IL-18 is a proinflammatory cytokine produced during various heart diseases. IL-18 was discovered to be elevated in animal models of AMI, HF, pressure overload, and LPS-induced dysfunction. Furthermore, IL-18 has been shown to regulate cardiomyocyte hypertrophy, induce cardiac systolic dysfunction, and lead to extracellular matrix remodeling ^[62][63][62,63]. Several observations suggest that IL-18BP is a potential therapeutic tool for reducing myocardial dysfunction caused by ischemia ^[64][65][66][64,65,66]. The treatment of HL-1 cardiomyocytes with IL-18 resulted in hypertrophy and elevated levels of ANP, likely via the activation of signaling pathways involving PI3K, Akt, and the transcription factor GATA4 [67]. In vitro studies found that the IL-18 treatment of cardiomyocytes increased peak and diastolic calcium transients and decreased the shortening of isolated cardiomyocytes [68]. Moreover, an increase in serum IL-18 concentration may induce apoptosis in cardiomyocytes, leading to ongoing myocardial injury in acute MI [69]. However, there are some controversial studies; for example, the expression of IL-18RNA in the myocardium of patients with dilated cardiomyopathy is downregulated [70], and IL-18 has been shown to play a beneficial role in viral myocarditis caused by the cerebrocarditis virus. The systemic administration of IL-18 is beneficial in mice with myocarditis and may be mediated by reducing the expression of TNF-α in the heart [65]. Overall, the role of IL-18 in heart disease is primarily in amplifying myocardial dysfunction, and the level also was recognized as a marker of heart injury in patients.

2.10. IL-33

IL-33 belongs to the IL-1 family.
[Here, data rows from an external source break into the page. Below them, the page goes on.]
theorem test_meets_PairCommands_commit : ∃ (s : State) (h : Shadow) (all : List Byte), s.alive = true ∧ s.paired = true ∧ s.isFollower = true ∧
    s.cpuUp 0 = true ∧ s.red.shadow = some h ∧ State.shadowData h = some all ∧ s.red.committed = none ∧
    (Config.epochParse (all.take 1)).version % 2 ^ 32 = s.get Reg.CFG_VER_ACTIVE_VER ∧ s.red.swap = none := by
  have other (f : Fld) (h : f.key [] ≠ Reg.CFG_VER_ACTIVE_VER.key []) :
      (follower.set Reg.CFG_VER_ACTIVE_VER [] (Config.epochParse [1]).version).get f = follower.get f := State.get_set_other _ _ _ _ _ _ h
  refine ⟨{ follower.set Reg.CFG_VER_ACTIVE_VER [] (Config.epochParse [1]).version with
    pins := { State.reset.pins with strapPair := true }, red := { State.reset.red with shadow := some ⟨5, 1, [(0, [1])]⟩ } },
    ⟨5, 1, [(0, [1])]⟩, [1], ?_, rfl, ?_, ?_, rfl, by decide +kernel, rfl, ?_, rfl⟩
  · show (true && !((follower.set _ _ _).get Reg.DIAG_STAT_FROZEN != 0)) = true
    rw [other _ (by decide +kernel)]
    decide +kernel
  · show ((follower.set _ _ _).get Reg.GLOBAL_STAT_ROLE == 2) = true
    rw [other _ (by decide +kernel)]
    decide +kernel
  · show (((follower.set _ _ _).get Reg.GLOBAL_STAT_FW_READY != 0) && true) = true
    rw [other _ (by decide +kernel)]
    decide +kernel
  · exact (State.get_set_same follower Reg.CFG_VER_ACTIVE_VER [] _ (by decide +kernel)).symm


/-! gPTP on the consist ports (R207): two-step answers, domain 0, and no grandmaster with priority1 255 -/

/-- A gPTP message by type and domain: 24 bytes of header, port and sequence number 5, and a body. -/
def ptp (typ dom : Nat) (body : List Byte) : EthFrame :=
  ⟨0x0180C200000E, 2, 0, 0, false, 0x88F7, beBytes 1 (0x10 + typ) ++ beBytes 3 2 ++ beBytes 1 dom ++ beBytes 15 0 ++ beBytes 10 77 ++
    beBytes 4 0x00050000 ++ body, true⟩

/-- Consist port 0 up, with gPTP. -/
def ptpNode : State := up [(Reg.CPn_STAT_STATE, [0], 2), (Reg.CPn_CTL_GPTP, [0], 1)]

theorem test_gptp_answer : (ptpNode.gptpFrame 0 9 (ptp 2 0 (beBytes 20 0))).out.map (fun o => match o with
    | .eth n f => (n, beAt f.data 0 1, beAt f.data 30 2, beAt f.data 44 10)
    | _ => (99, 0, 0, 0)) = [(0, 0x1A, 5, 77), (0, 0x13, 5, 77)] := by decide +kernel

theorem test_gptp_domain : ptpNode.gptpFrame 0 9 (ptp 2 1 (beBytes 20 0)) = ptpNode := by decide +kernel

theorem test_gptp_master : (ptpNode.gptpFrame 0 9 (ptp 11 0 (beBytes 14 254 ++ beBytes 16 0))).gmSelected = true := by decide +kernel

theorem test_gptp_no_slave_only : (ptpNode.gptpFrame 0 9 (ptp 11 0 (beBytes 14 0xFF ++ beBytes 16 0))).gmSelected = false := by decide +kernel
end Sys2Proof.Machine
end

/-!
What a record does to the tally book's queue, when ALARM_N is asserted, and what an overload of VOUT_3V3 changes (R60).
-/

namespace Sys2Proof.Machine

namespace State

/-! The queue after a record (R526, R530, R616) -/

/-- The emergency copy leaves the queue alone. -/
@[simp] theorem emerCopy_tally_queue (s : State) (r : Rec) : (s.emerCopy r).tally.queue = s.tally.queue := by
  unfold emerCopy
  split
  · rfl
  · split <;> rfl

@[simp] theorem consoleLine_tally (s : State) (r : Rec) : (s.consoleLine r).tally = s.tally := by
  unfold consoleLine
  split
  · split <;> rfl
  · rfl

/-- The queue of a recorder that is not degraded only grows at its end. -/
theorem queueWith_of_not_degraded {s : State} (hd : s.on Reg.TALLY_STAT_DEGRADED = false) (r : Rec) :
    s.queueWith r = s.tally.queue ++ [r] := by
  simp [queueWith, hd]

/-- A record that finds a place stands, stamped, at the end of the queue. -/
theorem enqueue_tally_queue {s : State} {code flags : Nat} (hd : s.on Reg.TALLY_STAT_DEGRADED = false)
    (hp : s.hasPlace code flags = true) (sev src p0 p1 p2 : Nat) :
    (s.enqueue code sev src flags p0 p1 p2).tally.queue = s.tally.queue ++ [s.stamp code sev src flags p0 p1 p2] := by
  unfold enqueue
  rw [if_pos hp, consoleLine_tally, emerCopy_tally_queue]
  exact queueWith_of_not_degraded hd _

/-- Whether a record has a place depends on the queue and on the recorder's mode. -/
theorem hasPlace_congr {s t : State} (ht : t.tally = s.tally)
    (hd : t.on Reg.TALLY_STAT_DEGRADED = s.on Reg.TALLY_STAT_DEGRADED) (code flags : Nat) :
    t.hasPlace code flags = s.hasPlace code flags := by
  simp only [hasPlace, ht, hd]

/-! ALARM_N (R600, R601) -/

/-- PWR_STAT.VOUT_OVL is a cause of the alarm. -/
theorem alarmWord_ne_zero_of_vout {s : State} (h : s.on Reg.PWR_STAT_VOUT_OVL = true) : s.alarmWord ≠ 0 := by
  have hbit : b2n (s.on Reg.PWR_STAT_VOUT_OVL) = 1 := by rw [h]; rfl
  unfold alarmWord
  omega

/-- A powered node whose ALARM_N is not held asserts it for an overload of VOUT_3V3. -/
theorem alarm_of_vout {s : State} (hp : s.power.on = true) (hh : s.pins.alarmHeld = none)
    (h : s.on Reg.PWR_STAT_VOUT_OVL = true) : s.alarm = true := by
  simp [alarm, hp, hh, alarmWord_ne_zero_of_vout h]

/-! The overload of VOUT_3V3 before its record (R60) -/

/-- VIN measured and PWR_STAT.VOUT_OVL set. -/
def voutOverloaded (s : State) (vin : Nat) : State := (s.measureVin vin vin).set Reg.PWR_STAT_VOUT_OVL [] 1

theorem voutOverloaded_tally (s : State) (vin : Nat) : (s.voutOverloaded vin).tally = s.tally := rfl

theorem voutOverloaded_power (s : State) (vin : Nat) : (s.voutOverloaded vin).power = s.power := rfl

theorem voutOverloaded_pins (s : State) (vin : Nat) : (s.voutOverloaded vin).pins = s.pins := rfl

/-- Only the register file changes. -/
theorem voutOverloaded_frame (s : State) (vin : Nat) : { s.voutOverloaded vin with regs := s.regs } = s := rfl

/-- A measurement of VIN keeps the register file in order. -/
theorem measureVin_sorted {s : State} (hs : Sparse.sorted s.regs = true) (vin low : Nat) :
    Sparse.sorted (s.measureVin vin low).regs = true := sorted_set _ _ _ _ (sorted_set _ _ _ _ hs)

theorem voutOverloaded_get_vout {s : State} (hs : Sparse.sorted s.regs = true) (vin : Nat) :
    (s.voutOverloaded vin).get Reg.PWR_STAT_VOUT_OVL = 1 :=
  get_set_same _ _ _ _ (measureVin_sorted hs vin vin)

/-- Fields outside PWR_VIN read as before a measurement of VIN. -/
theorem measureVin_get_other (s : State) (vin low : Nat) {g : Fld} {jx : List Nat} (hv : g.key jx ≠ Reg.PWR_VIN_VIN.key [])
    (hm : g.key jx ≠ Reg.PWR_VIN_VIN_MIN.key []) : (s.measureVin vin low).get g jx = s.get g jx :=
  (get_set_other _ _ _ _ _ _ hm).trans (get_set_other _ _ _ _ _ _ hv)

/-- Fields outside PWR_VIN and PWR_STAT.VOUT_OVL read as before. -/
theorem voutOverloaded_on_other (s : State) (vin : Nat) {g : Fld} {jx : List Nat} (hv : g.key jx ≠ Reg.PWR_VIN_VIN.key [])
    (hm : g.key jx ≠ Reg.PWR_VIN_VIN_MIN.key []) (ho : g.key jx ≠ Reg.PWR_STAT_VOUT_OVL.key []) :
    (s.voutOverloaded vin).on g jx = s.on g jx :=
  congrArg (· != 0) ((get_set_other _ _ _ _ _ _ ho).trans (measureVin_get_other s vin vin hv hm))

theorem voutOverloaded_on_frozen (s : State) (vin : Nat) :
    (s.voutOverloaded vin).on Reg.DIAG_STAT_FROZEN = s.on Reg.DIAG_STAT_FROZEN :=
  voutOverloaded_on_other s vin (by decide) (by decide) (by decide)

theorem voutOverloaded_on_degraded (s : State) (vin : Nat) :
    (s.voutOverloaded vin).on Reg.TALLY_STAT_DEGRADED = s.on Reg.TALLY_STAT_DEGRADED :=
  voutOverloaded_on_other s vin (by decide) (by decide) (by decide)

/-! The overload of VOUT_3V3 with its record (R60) -/

/-- The state after VOUT_OVERLOAD: the flag is set, then record 0x4003 is written. -/
def voutRecorded (s : State) (vin : Nat) : State := (s.voutOverloaded vin).recordT 0x4003 4 powerSrc vin 0

/-- The record leaves the flag as it was set. -/
theorem voutRecorded_get_vout {s : State} (hs : Sparse.sorted s.regs = true) (vin : Nat) :
    (s.voutRecorded vin).get Reg.PWR_STAT_VOUT_OVL = 1 :=
  (recordT_get _ _ _ _ _ _ _ _ (by decide)).trans (voutOverloaded_get_vout hs vin)

theorem voutRecorded_power (s : State) (vin : Nat) : (s.voutRecorded vin).power = s.power :=
  (recordT_power ..).trans (voutOverloaded_power s vin)

theorem voutRecorded_pins (s : State) (vin : Nat) : (s.voutRecorded vin).pins = s.pins :=
  (recordT_pins ..).trans (voutOverloaded_pins s vin)

/-- The node keeps running, or stays stopped. -/
theorem voutRecorded_alive (s : State) (vin : Nat) : (s.voutRecorded vin).alive = s.alive := by
  have hfrozen : (s.voutRecorded vin).on Reg.DIAG_STAT_FROZEN = s.on Reg.DIAG_STAT_FROZEN :=
    (recordT_on _ _ _ _ _ _ _ _ (by decide)).trans (voutOverloaded_on_frozen s vin)
  simp only [alive, voutRecorded_power, hfrozen]

theorem voutRecorded_alarm {s : State} (hs : Sparse.sorted s.regs = true) (hp : s.power.on = true)
    (hh : s.pins.alarmHeld = none) (vin : Nat) : (s.voutRecorded vin).alarm = true := by
  refine alarm_of_vout ?_ ?_ ?_
  · rw [voutRecorded_power, hp]
  · rw [voutRecorded_pins, hh]
  · simp [on, voutRecorded_get_vout hs]

/-- Where the queue has a place, record 0x4003 stands at its end. -/
theorem voutRecorded_queue {s : State} (hd : s.on Reg.TALLY_STAT_DEGRADED = false) (hp : s.hasPlace 0x4003 0 = true) (vin : Nat) :
    ∃ r, (s.voutRecorded vin).tally.queue = s.tally.queue ++ [r] ∧ r.code = 0x4003 := by
  have hd' := (voutOverloaded_on_degraded s vin).trans hd
  have hp' := (hasPlace_congr (voutOverloaded_tally s vin) (voutOverloaded_on_degraded s vin) 0x4003 0).trans hp
  exact ⟨_, enqueue_tally_queue hd' hp' .., rfl⟩

/-- Nothing but registers, the tally book, the console's clock and its output changes. -/
theorem voutRecorded_frame (s : State) (vin : Nat) :
    { s.voutRecorded vin with regs := s.regs, tally := s.tally, clock := s.clock, out := s.out } = s :=
  calc { s.voutRecorded vin with regs := s.regs, tally := s.tally, clock := s.clock, out := s.out }
    _ = { s.voutOverloaded vin with regs := s.regs } :=
      congrArg (fun u : State => { u with regs := s.regs }) (recordT_frame (s.voutOverloaded vin) 0x4003 4 powerSrc vin 0)
    _ = s := voutOverloaded_frame s vin

end State

/-- VOUT_OVERLOAD on a running node. -/
theorem exec_voutOverload_of_alive {s : State} (ha : s.alive = true) (vin : Nat) :
    exec (.voutOverload vin) s = .next (s.voutRecorded vin) := by
  change execVoutOverload vin s = _
  unfold execVoutOverload
  rw [if_pos ha]
  rfl

/-- Settles O21: the flag is set and is a cause of ALARM_N, and the record that follows touches only the tally book and the console. -/
theorem voutOverload : Obligations.VoutOverload := by
  intro s vin hc ha
  have hon : s.power.on = true := (Bool.and_eq_true_iff.mp ha).1
  exact ⟨s.voutRecorded vin, exec_voutOverload_of_alive ha vin, State.voutRecorded_get_vout hc.regs vin,
    fun hh => State.voutRecorded_alarm hc.regs hon hh vin, fun hd hp => State.voutRecorded_queue hd hp vin,
    (State.voutRecorded_alive s vin).trans ha, State.voutRecorded_frame s vin⟩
IL-33 and its receptor ST2 (located on the membrane of CMs) were demonstrated to be cardioprotective. The highly localized signaling pathway mediated by ST2 regulates the heart’s response to pressure overload. It was suggested that IL-33 secretion by endothelial cells is crucial in converting myocardial pressure overload into a selective systemic inflammatory state [71]. In a study involving wild-type mice, treatment with recombinant IL-33 was found to reduce angiotensin II and phenylephrine-induced cardiomyocyte hypertrophy and fibrosis. Furthermore, IL-33 treatment improved survival after transverse aortic constriction (TAC), a surgical procedure used to induce cardiac hypertrophy and heart failure in animal models [72].

2.11. IL-37

IL-37, like IL-10, is an anti-inflammatory interleukin generated by a variety of cell types. IL-37 is the main cytokine in the regulation of immune response, mainly inhibits the expression, production, and effect of proinflammatory cytokines, and plays a role in autoimmune diseases and organ transplantation [73]. The expression level of IL-37 is known to be low under normal physiological conditions; however, the expression level of IL-37 is significantly upregulated in response to an inflammatory environment, such as in patients with acute myocardial infarction (AMI) [74]. IL-37 plays an active role in a variety of cardiovascular diseases [75]. The Zeng group reported that human recombinant IL-37 can inhibit neutrophil infiltration and reduce cardiomyocyte apoptosis through a tail vein injection into myocardial I/R mice, thereby alleviating myocardial I/R injury in mice [76]. The team also reported that the intraperitoneal injection of human recombinant IL-37 and the intravenous injection of IL-37 and troponin co-induced dendritic cells can alleviate adverse ventricular remodeling after MI and cardiomyocyte apoptosis in mice, also attenuating the degree of cardiac fibrosis [77]. Overall, the positive role of IL-37 on other heart diseases, i.e., HF, needs to be further elucidated. Overall, the effects of interleukins on CMs in heart disease are complex and context-dependent, and more research is needed to fully understand their roles in these conditions.